While Terminator aims for full cross-platform support, current capabilities vary by OS. Windows is the primary development target and has the most complete feature set.

Feature	Windows	macOS	Linux	Notes
Core Automation
Element Locators	✅	🟡	🟡	Find elements by `name`, `role`, `window`, etc.
UI Actions (`click`, `type`)	✅	🟡	🟡	Core interactions with UI elements.
Application Management	✅	🟡	🟡	Launch, list, and manage applications.
Window Management	✅	🟡	🟡	Get active window, list windows.
Advanced Features
Workflow Recording	✅	❌	❌	Record human workflows for deterministic automation.
Monitor Management	✅	🟡	🟡	Multi-display support.
Screen & Element Capture	✅	✅	🟡	Take screenshots of displays or elements.
Language Bindings
Python (`terminator.py`)	✅	✅	✅	`pip install terminator.py`
TypeScript (`terminator.js`)	✅	✅	✅	`npm i terminator.js`
MCP (`terminator-mcp-agent`)	✅	✅	✅	`npx -y terminator-mcp-agent --add-to-app [app]`
Rust (`terminator-rs`)	✅	✅	✅	`cargo add terminator-rs`

Legend:

✅: Supported - The feature is stable and well-tested.
🟡: Partial / Experimental - The feature is in development and may have limitations.
❌: Not Supported - The feature is not yet available on this platform.
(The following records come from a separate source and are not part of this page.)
/-- Sequence states (R285). -/
inductive SeqSt where
  | free | opened | queued | running | paused | finished | cancelled | failed
  deriving DecidableEq, Repr

/-- Codes of R285. -/
def SeqSt.code : SeqSt → Nat
  | .free => 0 | .opened => 1 | .queued => 2 | .running => 3 | .paused => 4 | .finished => 5 | .cancelled => 6 | .failed => 7

/-- Kinds of delivery record (R304). -/
inductive DKind where
  | token | cancelled | failed
  deriving DecidableEq, Repr

/-- A record the Delivery unit holds for a sequence (R101, R304). -/
structure Deliv where
  kind : DKind := .token
  pos : Nat := 0
  token : W32 := 0
  logp : Nat := 0
  urgent : Bool := false
  /-- a token record that a FAILED record follows is written without FINAL (R296) -/
  plain : Bool := false
  /-- the token met a stop token of the sequence when its step was delivered (R287, R310) -/
  stop : Bool := false
  reason : Nat := 0
  /-- the SEQ.CANCEL that retires when the record is written (R307) -/
  cancel : Option Ctl := none
  /-- mirror number of its RECORD frame, whose acknowledgement it waits for in paired mode (R425) -/
  msn : Option Nat := none
  deriving DecidableEq, Repr

/-- A private copy of a shared page: the entry it is for, the page taken for it, and the entry as it stood (R266). -/
structure PageCopy where
  entry : Nat
  page : Nat
  old : W64
  deriving DecidableEq, Repr

/-- A sequence descriptor (R284, R305) with its page lists (R247 to R249). -/
structure Seq where
  st : SeqSt := .free
  acct : Nat := 0
  mset : Nat := 0
  ring : Nat := 0
  pool : Option Nat := none
  prio : Nat := 0
  follow : Bool := false
  next : Nat := 0
  pHandle : Nat := 0
  pOff : Nat := 0
  pLeft : Nat := 0
  pPinned : Bool := false
  input : Option W32 := none
  maxnew : Nat := 0
  generated : Nat := 0
  stops : List W32 := [0xFFFFFFFF, 0xFFFFFFFF, 0xFFFFFFFF, 0xFFFFFFFF]
  invt : W32 := 0
  topp : W32 := 0
  topk : Nat := 0
  seed : W64 := 0
  wait : Nat := 0
  edef : Nat := 0
  delivered : Nat := 0
  energy : Nat := 0
  pausePending : Bool := false
  urgent : Bool := false
  waiting : List Deliv := []
  /-- a sequence fault of the running step (R262) -/
  faulted : Bool := false
  /-- published page-list entries, entry number b × NL + l (R248) -/
  pages : SMap W64 := []
  /-- IDX of its directory: the frame of each index page, by e >> 19 (R247) -/
  idx : SMap Nat := []
  /-- the frame of each entry segment, by e >> 9: what its index pages hold (R248) -/
  segs : SMap Nat := []
  /-- page copies under way (R266) -/
  copying : List PageCopy := []
  /-- page copies done, remapped at the next boundary (R266) -/
  copied : List PageCopy := []
  deriving DecidableEq, Repr

/-- An account (R288, R311). -/
structure Acct where
  isOpen : Bool := false
  ctx : Nat := 0
  rate : Nat := 0
  burst : Nat := 0
  pw : Nat := 0
  hard : Bool := false
  unlim : Bool := false
  balance : Nat := 0
  bucket : Nat := 0
  energy : Nat := 0
  leftNow : Nat := 0
  leftLast : Nat := 0
  deriving DecidableEq, Repr

/-- Header of a pool page (R246). -/
structure PageHdr where
  refs : Nat := 0
  gen : Nat := 0
  deferred : Option Nat := none
  deriving DecidableEq, Repr

/-- A pool (R245, R246): freed holds returned pages, last in first out; pages from nextFresh up have not been taken. -/
structure Pool where
  isOpen : Bool := false
  ctx : Nat := 0
  obj : Nat := 0
  nl : Nat := 1
  hkv : Nat := 1
  dhc : Nat := 0
  kvfmt : Nat := 0
  pages : Nat := 0
  pl : Nat := 0
  short : Nat := 0
  hdrs : SMap PageHdr := []
  freed : List Nat := []
  nextFresh : Nat := 0
  deriving DecidableEq, Repr

/-- A staged edit of one sequence's page list (R264, R269). -/
structure Edit where
  seq : Nat
  dom : Nat := 4
  pool : Nat := 0
  /-- frames its shadow holds until publication -/
  frames : Nat := 0
  share : Bool
  b0 : Nat := 0
  nblk : Nat := 0
  /-- entries a SHARE maps -/
  set : SMap W64 := []
  ins : Option Ctl := none
  prepared : Bool := false
  deriving DecidableEq, Repr

/-- Model-set states (R293). -/
inductive MsSt where
  | none | loading | ready | draining | failed
  deriving DecidableEq, Repr

/-- Codes of R293. -/
def MsSt.code : MsSt → Nat
  | .none => 0 | .loading => 1 | .ready => 2 | .draining => 3 | .failed => 4

/-- One entry of a prefetch schedule (R329). -/
structure SchedEnt where
  handle : Nat
  cond : Bool
  hot : Bool
  layer : Nat
  deriving DecidableEq, Repr

/-- A model set (R292 to R296); words holds the program after its tile table. -/
structure MSet where
  st : MsSt := .none
  ctx : Option Nat := none
  dom : Nat := 0
  pwords : Nat := 0
  prog : Nat := 0
  pline : Nat := 0
  nl : Nat := 1
  hkv : Nat := 1
  dhc : Nat := 0
  kvfmt : Nat := 0
  eFix : Nat := 0
  eDec : Nat := 0
  eKv : Nat := 0
  eTok : Nat := 0
  chunk : Nat := 0
  objs : List Nat := []
  table : List Nat := []
  words : List W128 := []
  /-- the 4,096 bytes of the manifest, for the measurement at READY (R482) -/
  manifest : List Byte := []
  factor : Nat := 256
  succ : Option Nat := none
  /-- the manifest of a load whose lines wait for a recovery (R294, R327) -/
  man : Option Nat := none
  sched : Option (Nat × List SchedEnt) := none
  /-- a schedule replaced or cleared at the next boundary (R329) -/
  schedNext : Option (Option (Nat × List SchedEnt)) := none
  lastReason : Nat := 0
  lastBit : Nat := 0
  lastArg : Nat := 0
  deriving DecidableEq, Repr

/-- One entry of a step plan (R298). -/
structure PlanEnt where
  seq : Nat
  decode : Bool
  q : Nat
  qpos0 : Nat
  kvlen : Nat
  delivers : Bool
  urgent : Bool
  energy : Nat := 0
  deriving DecidableEq, Repr

/-- A step begun and not retired (R301). -/
structure UStep where
  num : Nat
  mset : Nat
  plan : List PlanEnt
  est : Nat
  allow : Nat := 0
  /-- the part of the estimate that no sequence caused: E_FIX × F / 256 -/
  fixed : Nat := 0
  pins : List Nat := []
  reads : List Nat := []
  ended : Bool := false
  /-- mirror number of its STEP_END frame (R425) -/
  endMsn : Option Nat := none
  deriving DecidableEq, Repr

/-- A step domain (R283, R300). Phase codes are those of SCHD_DOM_STATUS. -/
structure Dom where
  phase : Nat := 0
  mset : Nat := 0
  t0 : Nat := 0
  t1 : Nat := 0
  t2 : Nat := 0
  stepNo : Nat := 0
  running : Option UStep := none
  retiring : List UStep := []
  /-- context of the step before, and whether it is confidential (R489) -/
  lastCtx : Option Nat := none
  lastConf : Bool := false
  lastBuilt : Bool := true
  /-- events 1 to 3 of a boundary are done and event 4 waits for the delivered step to retire (R300, R301, assumption 24) -/
  opened : Bool := false
  timerDue : Bool := true
  window : Nat := 0
  /-- tiles the gate has still to release: (tile, for a barrier) (R140, R445) -/
  gates : List (Nat × Bool) := []
  target : Nat := 10000
  ceil : Nat := 16
  /-- estimated tile power and budget of the last fast period, in mW (R439, R442) -/
  power : Nat := 0
  budget : Nat := 0
  /-- the conditions of R444 have held in every fast period of the slow period so far -/
  allLow : Bool := true
  allFull : Bool := true
  /-- tiles whose divider change is still to be applied (R444) -/
  divTurns : List Nat := []
  /-- the step's prefetch window reaches this layer, when it has a schedule (R329) -/
  layer : Nat := 0
  deriving DecidableEq, Repr

/-- Phases of a copy (R317, R318); a complete copy reports RESIDENT, PINNED or DIRTY by its pins and granules. -/
inductive CopySt where
  | absent | fetching | complete | evicting
  deriving DecidableEq, Repr

/-- An object directory entry (R316). -/
structure Obj where
  alloc : Bool := false
  ctx : Option Nat := none
  dom : Nat := 4
  home : Nat := 0
  pack : Nat := 0
  direct : Bool := false
  len : Nat := 0
  haddr : Nat := 0
  base : Nat := 0
  st : CopySt := .absent
  copy : Nat := 0
  hostPins : Nat := 0
  otherPins : Nat := 0
  /-- pins that are taken when the copy completes (R326) -/
  laterPins : Nat := 0
  refs : Nat := 0
  hot : Nat := 0
  lastRead : Nat := 0
  lost : Bool := false
  /-- damaged lines under recovery, with the source each is being read from (R327) -/
  recov : SMap Nat := []
  /-- lines of a fetch that another source than the home supplied, with that source (R352) -/
  from_ : SMap Nat := []
  /-- lines of a FLASH fetch already written (R319) -/
  fetched : Nat := 0
  /-- received by broadcast, from this reader (R423) -/
  bcast : Option Nat := none
  dirty : List Nat := []
  /-- granules an OBJ.CLEAN under way writes back, and those dirtied since it began (R334) -/
  cleaning : List Nat := []
  redirty : List Nat := []
  zeroing : Bool := false
  /-- a promotion waits for space (R323) -/
  wants : Bool := false
  /-- the promotion that waits for space is a prefetch, or a hot promotion over copies with a lower HOT count: it is dropped where it
  finds none (R326, R330) -/
  wantDrop : Option (Option Nat) := none
  /-- the context's key was erased: a line reads unspecified until it is written again (R491) -/
  stale : Bool := false
  rewritten : List Nat := []
  deriving DecidableEq, Repr

/-- Pins on objects that wait for a fetch, and serving totals. -/
structure Sched where
  edits : List Edit := []
  sysUsed : Nat := 0
  apDrop : Bool := false
  deriving DecidableEq, Repr

/-- A tile instruction as its unit holds it (R107, R129). -/
structure TIns where
  widx : Nat := 0
  fence : Bool := false
  last : Bool := true
  /-- value of T[IREG] when the instruction was dispatched (R133, R151) -/
  tval : W32 := 0
  wen : Bool := false
  wctr : Nat := 0
  sen : Bool := false
  sctr : Nat := 0
  cls : Nat
  op : Nat
  a : W32 := 0
  b : W32 := 0
  c : W32 := 0
  x : W128 := 0
  deriving DecidableEq, Repr

/-- A stationary register: state code of R163, format, poison, when it was armed, and its weight lines. -/
structure SReg where
  st : Nat := 0
  fmt : Nat := 0
  bad : Bool := false
  order : Nat := 0
  lines : List Line := []
  deriving DecidableEq, Repr

/-- A wave in the grid or the deskew stage: the OAB row it writes and its column sums as FP32 bits. -/
structure Wave where
  row : Nat
  acc : Bool
  tag : Bool
  bad : Bool
  left : Bool := false
  sums : List Nat
  deriving DecidableEq, Repr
🕵️ How to Inspect Accessibility Elements (like `name:Seven`)

To create reliable selectors (e.g. name:Seven, role:Button, window:Calculator), you need to inspect the Accessibility Tree of your OS. Here's how to explore UI elements on each platform:

🪟 Windows

Tool: Accessibility Insights for Windows
Alt: Inspect.exe (comes with Windows SDK)
Usage: Open the app you want to inspect → launch Accessibility Insights → hover or use keyboard navigation to explore the UI tree (Name, Role, ControlType, AutomationId).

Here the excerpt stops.